= Biotransformation =

Chemical alteration of an exogenous substance by or in a biological system

Biotransformation is the biochemical modification of one chemical compound or a mixture of chemical compounds. Biotransformations can be conducted with whole cells, their lysates, or purified enzymes. Increasingly, biotransformations are effected with purified enzymes. Major industries and life-saving technologies depend on biotransformations.

==Advantages and disadvantages==
Compared to the conventional production of chemicals, biotransformations are often attractive because their selectivities can be high, limiting the coproduction of undesirable coproducts. Generally operating under mild temperatures and pressures in aqueous solutions, many biotransformations are "green". The catalysts, i.e. the enzymes, are amenable to improvement by genetic manipulation.

Biotechnology usually is restrained by substrate scope. Petrochemicals for example are often not amenable to biotransformations, especially on the scale required for some applications, e.g. fuels. Biotransformations can be slow and are often incompatible with high temperatures, which are employed in traditional chemical synthesis to increase rates. Enzymes are generally only stable <100 °C, and usually much lower. Enzymes, like other catalysts are poisonable. In some cases, performance or recyclability can be improved by using immobilized enzymes.

==Historical==
Wine and beer making are examples of biotransformations that have been practiced since ancient times. Vinegar has long been produced by fermentation, involving the oxidation of ethanol to acetic acid. Cheesemaking traditionally relies on microbes to convert dairy precursors. Yogurt is produced by inoculating heat-treated milk with microorganisms such as Streptococcus thermophilus and Lactobacillus bulgaricus.

==Modern examples==
===Pharmaceuticals===
Beta-lactam antibiotics, e.g., penicillin and cephalosporin are produced by biotransformations in an industry valued several billions of dollars. Processes are conducted in vessels up to 60,000 gal in volume. Sugars, methionine, and ammonium salts are used as C,S,N sources. Genetically modified Penicillium chrysogenum is employed for penicillin production.

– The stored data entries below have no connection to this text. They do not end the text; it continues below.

-- ==== Sys2Proof/Decode.lean ====
section
/-! DEFINITION. The commands a table word spells. No row of spec/opcode_table.json gives any bits, so no word spells a
command. -/

namespace Sys2Proof

/-- The command that a word spells by the bits of the opcode table: none, since no row of the table gives any. -/
def decodeTableWord (_nbits _w : Nat) : Option Instr := none

end Sys2Proof
end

Some steroids are hydroxylated in vitro to give drugs.

===Sugars===
High fructose corn syrup is generated by biotransformation of corn starch, which is converted to a mixture of glucose and fructose. Glucoamylase is one enzyme used in the process.

Cyclodextrins are produced by transferases.

===Amino acids===
Amino acids are sometimes produced industrially by transaminases. In other cases, amino acids are obtained by biotransformations of peptides using peptidases.

===Acrylamide===
With acrylonitrile and water as substrates, nitrile hydratase enzymes are used to produce acrylamide, a valued monomer.

===Biofuels===

Many kinds of fuels and lubricants are produced by processes that include biotransformations starting from natural precursors such as fats, cellulose, and sugars.